ECLI:NL:RBDHA:2017:13503
Rechtbank Den Haag
- Eerste aanleg - enkelvoudig
- Rechtspraak.nl
Asielaanvraag van Syrische minderjarige en verantwoordelijkheidsbepaling onder Dublinverordening
In deze zaak heeft de Rechtbank Den Haag op 19 oktober 2017 uitspraak gedaan in een beroep tegen een besluit van de minister van Veiligheid en Justitie, waarbij de aanvraag van een Syrische minderjarige voor een verblijfsvergunning asiel niet in behandeling werd genomen. De rechtbank oordeelde dat het Verenigd Koninkrijk verantwoordelijk was voor de behandeling van de aanvraag, maar dat dit in strijd was met artikel 8, eerste lid, van de Dublinverordening. De eiseres, bijgestaan door haar gemachtigde, had op 15 maart 2017 een aanvraag ingediend, maar deze werd op 28 september 2017 afgewezen op grond van de verantwoordelijkheid van het Verenigd Koninkrijk.

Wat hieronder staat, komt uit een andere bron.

-- ==== Sys2Proof/WellFormed.lean ====
section
/-! DEFINITION. Which instructions are well formed at an address width: the operand ranges of the rules, and the
operand values that the address bytes of the encoding carry whole. -/

namespace Sys2Proof

/-- The flash offset fits three address bytes. A meaning takes any 32-bit offset and truncates it
(42_frame_composer.md R114); an encoding carries only `o[23:0]`. -/
def fitsThree (o : Word) : Bool := decide (o.toNat < Machine.addr3Reach)

/-- The offset of a read frame with a dummy byte fits the address bytes of width `w` (42_frame_composer.md R110). -/
def fitsWidth (w : AddrWidth) (o : Word) : Bool :=
  match w with
  | .three => fitsThree o
  | .four => true

/-- A read frame's response count: 1 to `READ_CHUNK` (42_frame_composer.md, section 3). -/
def readCountOk (n : Nat) : Bool := decide (1 ≤ n) && decide (n ≤ Machine.readChunk)

/-- A page program's payload: 1 to `PROG_CHUNK` bytes (43_data_path.md R136). -/
def payloadOk (p : List Byte) : Bool := decide (1 ≤ p.length) && decide (p.length ≤ Machine.progChunk)

/-- Well formed at address width `w` (of `S.addrWidth`, which chooses a read frame's format, 42_frame_composer.md
R111). -/
def wellFormed (w : AddrWidth) : Instr → Bool
  | .init _ => true
  | .exit _ => true
  | .unlock => true
  | .read _ _ _ => true
  | .erase _ _ => true
  | .write _ _ _ => true
  | .rdid => true
  | .rdsr1 => true
  | .rdsr2 => true
  | .rdcr => true
  | .wren => true
  | .wrsrSr1 _ => true
  | .wrsrSr2 _ => true
  | .wrsrCr _ => true
  | .en4b => true
  | .ex4b => true
  | .gbulk => true
  | .se a => fitsThree a
  | .pp a p => fitsThree a && payloadOk p
  | .readSlow o n => fitsThree o && readCountOk n
  | .fast o n => fitsWidth w o && readCountOk n
  | .fast4 o n => fitsWidth w o && readCountOk n
  | .dual o n => fitsWidth w o && readCountOk n
  | .dual4 o n => fitsWidth w o && readCountOk n
  | .quad o n => fitsWidth w o && readCountOk n
  | .quad4 o n => fitsWidth w o && readCountOk n

end Sys2Proof
end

Tijdens de zitting op 19 oktober 2017, waar ook een tolk en een jeugdbeschermer aanwezig waren, werd de situatie van de eiseres besproken. De rechtbank concludeerde dat de belangen van de minderjarige in dit geval niet voldoende waren meegewogen door de verweerder, en dat de wens van de eiseres om in Nederland te blijven, ondersteund door een deskundigenadvies van Nidos, zwaar moest wegen. De rechtbank vernietigde het bestreden besluit en droeg de verweerder op om de asielaanvraag van eiseres binnen vier weken inhoudelijk te behandelen. Tevens werd de verweerder veroordeeld tot het betalen van proceskosten aan eiseres tot een bedrag van € 990,-.